We have a generic build_pptt() in hw/acpi/aml-build.c but it's
currently only used in ARM acpi initialization. Now we are going
to support the new CPU cluster parameter which is currently only
supported by ARM, it won't be a very good idea to add it to the
generic build_pptt() as it will make the code complex and hard
to maintain especially when we also support CPU cache topology
hierarchy in build_pptt() too. Note that the cache topology
design also varies between different CPU targets.

So an ARM specific PPTT generator becomes necessary now.
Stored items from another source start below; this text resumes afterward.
/-- The lane and moment of a command. -/
def Instr.at : Instr → At
  | .beatStart e _ => e
  | .peerSummary e _ _ _ _ => e
  | .receiveDeadline e => e
  | .loopDeadlineDrop e _ => e
  | .ladderCrossing e _ _ _ _ _ _ => e
  | .understudyUpdate e _ => e
  | .droppedUpdate e _ => e
  | .copyDisagreement e _ _ => e
  | .tableParity e _ _ => e
  | .dwellEnd e _ => e
  | .rateHoldRelease e _ => e
  | .ascEnd e _ => e
  | .decayDone e _ => e
  | .recatchFail e _ => e
  | .substituteTimeout e _ => e
  | .axisEnable e _ => e
  | .axisDisable e _ => e
  | .prechargeEnd e _ _ => e
  | .peakTrip e _ _ _ _ => e
  | .vdsTrip e _ _ => e.toAt
  | .ceilingTrip e _ _ => e.toAt
  | .tier1Decision e _ => e
  | .ginChange e _ _ => e
  | .deadTimeEnd e _ _ _ _ => e.toAt
  | .gateOffFailure e _ _ => e.toAt
  | .vgLockout e => e.toAt
  | .vgLockoutPersist e => e
  | .vgRecover e => e.toAt
  | .bootstrapLockout e _ _ => e.toAt
  | .bootstrapRecover e _ _ => e.toAt
  | .refreshTimerRestart e _ _ => e.toAt
  | .refreshPending e _ _ => e
  | .refreshInsert e _ _ _ => e
  | .refreshLate e _ => e
  | .leakCheckRequest e _ _ => e
  | .leakCheckStart e _ _ _ => e
  | .leakCheckEnd e _ _ _ _ => e
  | .faultClear e _ _ => e
  | .ov1Enter e _ => e
  | .ov1Release e _ => e
  | .ov2Enter e _ => e
  | .ov2Release e _ => e
  | .ov3Enter e _ => e
  | .ov3Release e _ => e.toAt
  | .ovmax e _ => e
  | .chopperFault e => e
  | .stuckChopper e => e.toAt
  | .chopperMinOnEnd e => e
  | .countEdge e _ _ => e
  | .indexPulse e _ _ => e.toAt
  | .serialFrameSend e _ => e
  | .serialFrame e _ _ => e
  | .reneg e _ => e
  | .hallTransition e _ _ => e
  | .hallInvalid e _ => e
  | .prbarm e _ _ => e
  | .probeEdge e _ _ => e.toAt
  | .stall e _ => e
  | .lineFault e _ _ => e.toAt
  | .lineGood e _ => e.toAt
  | .lockstepMismatch e => e
  | .lockstepInjection e _ => e
  | .voteCopy e _ _ _ => e.toAt
  | .laggardWindowClose e => e
  | .loneCopyTimeout e => e
  | .resyncComplete e => e.toAt
  | .resyncTimeout e => e
  | .spreadHigh e => e
  | .spreadPersist e => e
  | .exercise e _ => e
  | .exnow e => e
  | .wingHello e _ _ _ _ _ _ => e
  | .frameResend e _ => e
  | .linkSilence e _ => e
  | .commandSegment e _ _ _ _ => e
  | .commandExpiry e _ => e
  | .mirror e _ _ _ _ _ => e
  | .token e _ _ _ _ _ => e
  | .leadLeaseExpiry e => e
  | .tokenGuardEnd e => e
  | .handoverDrill e => e
  | .handover e _ _ _ => e
  | .drillnow e => e
  | .retrain e => e
  | .outFrame e _ _ => e
  | .rejoin e _ _ _ => e
  | .resyncLaneTimeout e => e
  | .digest e _ _ _ _ _ => e
  | .digestWaitEnd e => e
  | .promptBookReverify e _ => e
  | .curtainEntry e => e
  | .ticketRequest e _ _ => e
  | .ticketedWorkEnd e _ => e
  | .ticketStarved e _ => e
  | .commitmentRelease e _ => e
  | .supLedgerClose e => e
  | .gaugeRead e _ _ => e
  | .deficitPersist e _ => e
  | .vcoreStep e => e
  | .vcoreRiseDone e _ => e
  | .vcoreRiseTimeout e => e.toAt
  | .coreUndervoltage e _ => e.toAt
  | .coreOvervoltage e _ => e.toAt
  | .lateCrossing e _ => e
  | .referenceLoss e => e.toAt
  | .pllUnlock e => e
  | .powerUp e _ => e.toAt
  | .pllLock e => e
  | .supplyWindowMiss e => e.toAt
  | .supplyRetry e => e
  | .logicRelease e _ => e.toAt
  | .vinReserve e _ => e
  | .vinUndervoltage e => e.toAt
  | .shutdownSequenceEnd e _ => e.toAt
  | .temperatureWarning e _ _ => e
  | .temperatureTrip e _ _ => e
  | .memoryInitDone e _ => e
  | .firmwareVerified e => e
  | .rehearsalStepDone e _ _ => e
  | .scriptCheck e => e
  | .scriptCheckDone e => e
  | .memoryRotation e => e
  | .bankSwap e => e
  | .marchDone e _ => e
  | .eccCorrected e _ _ _ _ => e
  | .comparatorRotation e _ => e
  | .twinSweep e _ => e
  | .linkMarginScan e _ _ => e
  | .rerun e _ => e
  | .phyLink e _ => e.toAt
  | .virecHelloSend e _ => e
  | .virecHello e _ _ => e
  | .rateTimeout e _ => e
  | .cueInstant e _ => e
  | .cueSend e _ _ _ => e
  | .cueFrame e _ _ => e
  | .cueWindowEnd e _ _ => e
  | .portBreak e _ => e.toAt
  | .coldStart e => e
  | .startFrame e _ _ => e
  | .shann e _ => e
  | .reint e => e
  | .step e _ => e
  | .stepApply e => e
  | .incr e _ => e
  | .syncLoss e => e
  | .timeLatch e => e
  | .canFrameReceived e _ _ => e
  | .canSlot e _ _ => e
  | .canSlotEnd e _ _ => e
  | .busOffDelay e _ => e
  | .recover e _ => e
  | .recoveryDone e _ => e
  | .freshAck e _ _ _ => e
  | .addressClaim e _ _ _ => e
  | .windowLatch e _ _ => e
  | .commit e _ => e
  | .seatWrite e _ _ _ => e
  | .seatRead e _ => e
  | .seatStatus e _ => e
  | .canSegment e _ _ _ _ _ _ => e
  | .canTransferTimeout e _ => e
  | .sessionOpen e _ _ _ _ _ => e
  | .sessionClose e _ _ => e
  | .ping e _ _ _ => e
  | .readReg e _ _ _ _ => e
  | .writeReg e _ _ _ _ _ => e
  | .spotRequest e _ _ _ => e
  | .spotRenew e _ _ => e
  | .spotRelease e _ _ => e
  | .spotQuery e _ _ => e
  | .spotLeaseExpiry e => e
  | .frozenTimeout e => e
  | .arm e _ _ => e
  | .perform e _ _ => e
  | .setpoint e _ _ _ => e
  | .disarm e _ _ => e
  | .stop e _ _ => e
  | .workshopEnter e _ _ => e
  | .workshopLeave e _ _ => e
  | .pbStatus e _ _ => e
  | .pbLoadBegin e _ _ _ _ => e
  | .pbLoadData e _ _ _ _ => e
  | .pbLoadEnd e _ _ _ _ => e
  | .pbActivate e _ _ => e
  | .pbAbort e _ _ => e
  | .rehReport e _ _ => e
  | .rehRerun e _ _ _ => e
  | .rehTask e _ _ _ => e
  | .logInfo e _ _ => e
  | .logRead e _ _ _ _ => e
  | .logMark e _ _ _ => e
  | .timeRead e _ _ => e
  | .timeEcho e _ _ _ => e
  | .idInfo e _ _ => e
  | .idCert e _ _ _ _ => e
  | .attest e _ _ _ => e
  | .fwStatus e _ _ => e
  | .fwLoadBegin e _ _ _ _ => e
  | .fwLoadData e _ _ _ _ => e
  | .fwLoadEnd e _ _ _ _ => e
  | .fwRestart e _ _ => e
  | .fwCommit e _ _ => e
  | .confirmCheck e _ _ _ => e
  | .cartAccept e _ _ _ _ => e
  | .lifeAck e _ _ _ => e
  | .safetyStatus e _ _ => e
  | .claim e _ => e
  | .completion e _ _ => e
  | .safetyInputChange e _ _ _ => e.toAt
  | .discrepancyFault e _ => e
  | .gtSeenOpen e _ => e.toAt
  | .resetButton e _ _ => e
  | .resetStuck e => e.toAt
  | .resetSingle e => e
  | .koCommand e _ => e
  | .contactorCheck e _ _ => e
  | .contactorFault e _ _ => e.toAt
  | .koOvercurrent e _ => e.toAt
  | .koShort e _ => e.toAt
  | .tamper e _ => e
  | .debugChallenge e => e
  | .debugUnlock e _ => e
  | .cartridgeAuth e _ => e
  | .cartridgeAuthDone e _ _ => e
  | .playbillWrite e _ => e
  | .corruptedFrame e _ => e.toAt
  | .memorySupplyFault e _ => e
  | .canReceiveError e _ _ _ => e
  | .gtInputChange e _ _ => e.toAt
  | .testHigh e => e
  | .seatOtherTransaction e => e
  | .chopperIntervalEnd e => e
Given
that the generic one is currently only used by ARM, let's just
move build_pptt() from aml-build.c to virt-acpi-build.c with
minor update.

Signed-off-by: Yanan Wang <wangyanan55@huawei.com>
---
 hw/acpi/aml-build.c         | 80 ++-----------------------------------
 hw/arm/virt-acpi-build.c    | 77 ++++++++++++++++++++++++++++++++++-
 include/hw/acpi/aml-build.h |  5 ++-
 3 files changed, 81 insertions(+), 81 deletions(-)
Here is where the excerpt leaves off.